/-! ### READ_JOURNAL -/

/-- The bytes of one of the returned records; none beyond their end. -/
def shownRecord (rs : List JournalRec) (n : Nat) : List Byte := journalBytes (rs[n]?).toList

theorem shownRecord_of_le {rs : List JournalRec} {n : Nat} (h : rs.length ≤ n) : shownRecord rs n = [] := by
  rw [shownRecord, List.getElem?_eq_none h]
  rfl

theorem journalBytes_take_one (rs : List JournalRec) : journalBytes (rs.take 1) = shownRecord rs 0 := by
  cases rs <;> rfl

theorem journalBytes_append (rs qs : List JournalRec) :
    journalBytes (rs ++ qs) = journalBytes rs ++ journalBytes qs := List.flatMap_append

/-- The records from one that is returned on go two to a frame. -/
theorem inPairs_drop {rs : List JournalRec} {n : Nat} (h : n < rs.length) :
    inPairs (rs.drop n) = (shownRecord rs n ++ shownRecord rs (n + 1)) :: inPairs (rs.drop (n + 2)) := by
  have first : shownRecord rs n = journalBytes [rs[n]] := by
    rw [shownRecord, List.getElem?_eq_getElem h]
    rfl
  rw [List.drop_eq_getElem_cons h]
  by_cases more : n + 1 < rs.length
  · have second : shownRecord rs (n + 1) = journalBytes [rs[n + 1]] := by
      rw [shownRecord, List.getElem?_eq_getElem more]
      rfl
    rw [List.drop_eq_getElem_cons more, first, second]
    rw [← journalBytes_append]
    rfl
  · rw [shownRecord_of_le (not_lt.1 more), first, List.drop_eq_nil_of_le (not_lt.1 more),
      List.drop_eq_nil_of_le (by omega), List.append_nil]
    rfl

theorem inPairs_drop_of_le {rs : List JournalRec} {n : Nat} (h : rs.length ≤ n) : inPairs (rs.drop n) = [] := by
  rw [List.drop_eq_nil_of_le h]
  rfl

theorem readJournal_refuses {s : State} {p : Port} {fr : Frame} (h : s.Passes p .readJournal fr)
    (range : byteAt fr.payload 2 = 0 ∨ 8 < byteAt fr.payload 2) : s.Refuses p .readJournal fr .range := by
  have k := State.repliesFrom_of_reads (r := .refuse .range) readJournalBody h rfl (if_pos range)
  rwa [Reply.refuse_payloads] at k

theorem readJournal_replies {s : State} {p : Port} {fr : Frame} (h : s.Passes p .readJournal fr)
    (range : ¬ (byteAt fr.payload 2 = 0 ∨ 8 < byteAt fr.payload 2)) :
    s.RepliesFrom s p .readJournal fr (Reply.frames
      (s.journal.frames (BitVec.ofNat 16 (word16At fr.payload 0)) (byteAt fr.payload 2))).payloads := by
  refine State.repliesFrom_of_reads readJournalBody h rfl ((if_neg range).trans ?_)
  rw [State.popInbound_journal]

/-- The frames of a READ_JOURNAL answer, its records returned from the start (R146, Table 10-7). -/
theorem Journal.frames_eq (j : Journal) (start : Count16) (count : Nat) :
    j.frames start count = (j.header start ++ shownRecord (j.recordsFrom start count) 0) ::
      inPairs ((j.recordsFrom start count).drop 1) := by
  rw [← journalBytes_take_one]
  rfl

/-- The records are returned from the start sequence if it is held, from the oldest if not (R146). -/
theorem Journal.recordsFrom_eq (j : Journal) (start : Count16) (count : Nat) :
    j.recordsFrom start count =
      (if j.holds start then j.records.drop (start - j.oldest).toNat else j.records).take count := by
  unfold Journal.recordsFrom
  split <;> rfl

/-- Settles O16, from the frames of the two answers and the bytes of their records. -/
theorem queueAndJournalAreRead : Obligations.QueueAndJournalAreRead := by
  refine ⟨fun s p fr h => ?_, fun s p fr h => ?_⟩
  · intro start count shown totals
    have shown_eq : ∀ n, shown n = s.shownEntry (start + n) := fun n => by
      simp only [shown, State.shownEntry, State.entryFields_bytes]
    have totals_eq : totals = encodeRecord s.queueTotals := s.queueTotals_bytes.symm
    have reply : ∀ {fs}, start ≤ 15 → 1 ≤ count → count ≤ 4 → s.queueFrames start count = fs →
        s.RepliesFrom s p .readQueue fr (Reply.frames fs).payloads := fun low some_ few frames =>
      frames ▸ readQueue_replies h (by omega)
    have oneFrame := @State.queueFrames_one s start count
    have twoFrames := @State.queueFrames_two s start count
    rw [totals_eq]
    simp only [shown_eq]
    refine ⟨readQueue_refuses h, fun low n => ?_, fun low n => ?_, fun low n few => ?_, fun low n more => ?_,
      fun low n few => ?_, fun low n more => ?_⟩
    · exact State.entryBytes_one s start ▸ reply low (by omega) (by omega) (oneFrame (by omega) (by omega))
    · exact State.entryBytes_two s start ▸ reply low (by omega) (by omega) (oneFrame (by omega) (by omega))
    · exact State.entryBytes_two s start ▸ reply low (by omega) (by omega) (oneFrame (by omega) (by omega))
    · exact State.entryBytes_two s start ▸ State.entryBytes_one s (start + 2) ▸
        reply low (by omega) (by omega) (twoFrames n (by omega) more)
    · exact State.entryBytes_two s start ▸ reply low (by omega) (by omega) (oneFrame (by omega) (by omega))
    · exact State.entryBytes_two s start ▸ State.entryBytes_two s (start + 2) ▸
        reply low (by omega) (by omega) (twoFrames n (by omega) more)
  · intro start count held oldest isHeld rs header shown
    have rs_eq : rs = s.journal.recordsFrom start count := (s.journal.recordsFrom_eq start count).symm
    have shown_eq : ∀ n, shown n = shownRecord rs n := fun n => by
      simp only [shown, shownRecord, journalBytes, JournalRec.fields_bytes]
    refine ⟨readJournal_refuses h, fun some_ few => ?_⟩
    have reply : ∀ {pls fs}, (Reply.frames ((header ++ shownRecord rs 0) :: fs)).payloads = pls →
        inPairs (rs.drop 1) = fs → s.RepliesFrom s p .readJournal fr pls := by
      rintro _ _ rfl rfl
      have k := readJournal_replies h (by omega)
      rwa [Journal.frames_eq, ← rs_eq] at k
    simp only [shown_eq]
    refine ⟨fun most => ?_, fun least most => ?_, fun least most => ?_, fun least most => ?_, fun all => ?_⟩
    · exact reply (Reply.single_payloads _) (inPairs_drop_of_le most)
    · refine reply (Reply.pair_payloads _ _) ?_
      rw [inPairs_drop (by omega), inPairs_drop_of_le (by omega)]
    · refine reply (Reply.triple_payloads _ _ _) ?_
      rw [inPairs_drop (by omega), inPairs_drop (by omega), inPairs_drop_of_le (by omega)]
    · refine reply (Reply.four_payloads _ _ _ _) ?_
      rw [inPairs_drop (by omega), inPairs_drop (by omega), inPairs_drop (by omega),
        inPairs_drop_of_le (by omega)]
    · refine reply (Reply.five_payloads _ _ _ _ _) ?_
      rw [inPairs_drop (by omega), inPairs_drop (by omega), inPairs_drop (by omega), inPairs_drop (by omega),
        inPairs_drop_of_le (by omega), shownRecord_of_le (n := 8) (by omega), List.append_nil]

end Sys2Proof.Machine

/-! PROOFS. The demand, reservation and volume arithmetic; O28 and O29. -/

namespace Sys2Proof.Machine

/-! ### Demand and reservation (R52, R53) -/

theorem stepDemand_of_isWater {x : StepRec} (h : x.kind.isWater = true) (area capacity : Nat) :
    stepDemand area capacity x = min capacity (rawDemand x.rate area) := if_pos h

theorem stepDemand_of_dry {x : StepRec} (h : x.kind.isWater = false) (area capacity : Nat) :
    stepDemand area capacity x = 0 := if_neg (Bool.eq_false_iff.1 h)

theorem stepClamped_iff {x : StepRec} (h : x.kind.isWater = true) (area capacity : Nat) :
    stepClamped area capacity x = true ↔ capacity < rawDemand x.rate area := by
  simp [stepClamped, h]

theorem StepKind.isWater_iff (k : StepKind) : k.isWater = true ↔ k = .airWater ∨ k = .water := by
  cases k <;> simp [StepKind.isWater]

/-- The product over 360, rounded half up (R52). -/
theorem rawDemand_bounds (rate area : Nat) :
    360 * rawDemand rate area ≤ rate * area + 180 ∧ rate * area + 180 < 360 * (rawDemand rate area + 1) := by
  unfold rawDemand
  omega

* * *

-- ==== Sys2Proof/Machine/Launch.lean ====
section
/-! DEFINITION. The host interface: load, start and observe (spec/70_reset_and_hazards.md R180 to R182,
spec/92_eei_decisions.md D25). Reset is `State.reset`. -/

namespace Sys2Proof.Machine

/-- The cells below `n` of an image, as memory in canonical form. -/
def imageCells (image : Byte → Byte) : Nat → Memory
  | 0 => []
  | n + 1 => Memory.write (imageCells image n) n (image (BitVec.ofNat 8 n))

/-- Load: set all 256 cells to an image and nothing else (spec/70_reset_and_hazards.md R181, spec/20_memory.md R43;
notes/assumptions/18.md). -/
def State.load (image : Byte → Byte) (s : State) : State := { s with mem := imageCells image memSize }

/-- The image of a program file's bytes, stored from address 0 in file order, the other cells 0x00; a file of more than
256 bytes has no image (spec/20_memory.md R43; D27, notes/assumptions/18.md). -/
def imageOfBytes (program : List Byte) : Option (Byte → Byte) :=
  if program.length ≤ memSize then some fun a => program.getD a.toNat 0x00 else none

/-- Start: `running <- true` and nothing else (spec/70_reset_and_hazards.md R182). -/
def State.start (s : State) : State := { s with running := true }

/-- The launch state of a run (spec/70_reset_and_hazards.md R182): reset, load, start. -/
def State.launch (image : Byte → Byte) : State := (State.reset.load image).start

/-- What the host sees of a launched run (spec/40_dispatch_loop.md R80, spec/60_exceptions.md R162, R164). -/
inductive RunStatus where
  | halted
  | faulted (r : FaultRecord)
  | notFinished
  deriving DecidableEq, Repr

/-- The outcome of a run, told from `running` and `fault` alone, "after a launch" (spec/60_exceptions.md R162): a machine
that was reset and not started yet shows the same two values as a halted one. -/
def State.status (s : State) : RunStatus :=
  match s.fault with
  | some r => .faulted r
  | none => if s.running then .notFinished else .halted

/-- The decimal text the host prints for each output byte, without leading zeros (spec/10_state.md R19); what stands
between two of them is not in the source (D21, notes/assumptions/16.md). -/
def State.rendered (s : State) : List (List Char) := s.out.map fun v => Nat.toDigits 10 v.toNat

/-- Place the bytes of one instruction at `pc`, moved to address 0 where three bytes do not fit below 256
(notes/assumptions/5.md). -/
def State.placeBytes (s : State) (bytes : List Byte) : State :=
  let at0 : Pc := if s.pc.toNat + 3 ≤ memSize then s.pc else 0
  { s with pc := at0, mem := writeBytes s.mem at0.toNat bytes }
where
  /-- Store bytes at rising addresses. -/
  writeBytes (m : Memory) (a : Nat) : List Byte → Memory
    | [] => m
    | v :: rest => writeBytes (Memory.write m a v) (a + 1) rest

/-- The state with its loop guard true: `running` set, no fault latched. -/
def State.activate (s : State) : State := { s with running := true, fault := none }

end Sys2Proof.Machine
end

§ **Activity**
Take the records above and return, word for word, only the lines that fall from the line with "256 bytes has" to the line with "def State.placeBytes (s", both of them included.

§ **Result**
256 bytes has no image (spec/20_memory.md R43; D27, notes/assumptions/18.md). -/
def imageOfBytes (program : List Byte) : Option (Byte → Byte) :=
  if program.length ≤ memSize then some fun a => program.getD a.toNat 0x00 else none

/-- Start: `running <- true` and nothing else (spec/70_reset_and_hazards.md R182). -/
def State.start (s : State) : State := { s with running := true }

/-- The launch state of a run (spec/70_reset_and_hazards.md R182): reset, load, start. -/
def State.launch (image : Byte → Byte) : State := (State.reset.load image).start

/-- What the host sees of a launched run (spec/40_dispatch_loop.md R80, spec/60_exceptions.md R162, R164). -/
inductive RunStatus where
  | halted
  | faulted (r : FaultRecord)
  | notFinished
  deriving DecidableEq, Repr

/-- The outcome of a run, told from `running` and `fault` alone, "after a launch" (spec/60_exceptions.md R162): a machine
that was reset and not started yet shows the same two values as a halted one. -/
def State.status (s : State) : RunStatus :=
  match s.fault with
  | some r => .faulted r
  | none => if s.running then .notFinished else .halted

/-- The decimal text the host prints for each output byte, without leading zeros (spec/10_state.md R19); what stands
between two of them is not in the source (D21, notes/assumptions/16.md). -/
def State.rendered (s : State) : List (List Char) := s.out.map fun v => Nat.toDigits 10 v.toNat

/-- Place the bytes of one instruction at `pc`, moved to address 0 where three bytes do not fit below 256
(notes/assumptions/5.md). -/
def State.placeBytes (s : State) (bytes : List Byte) : State :=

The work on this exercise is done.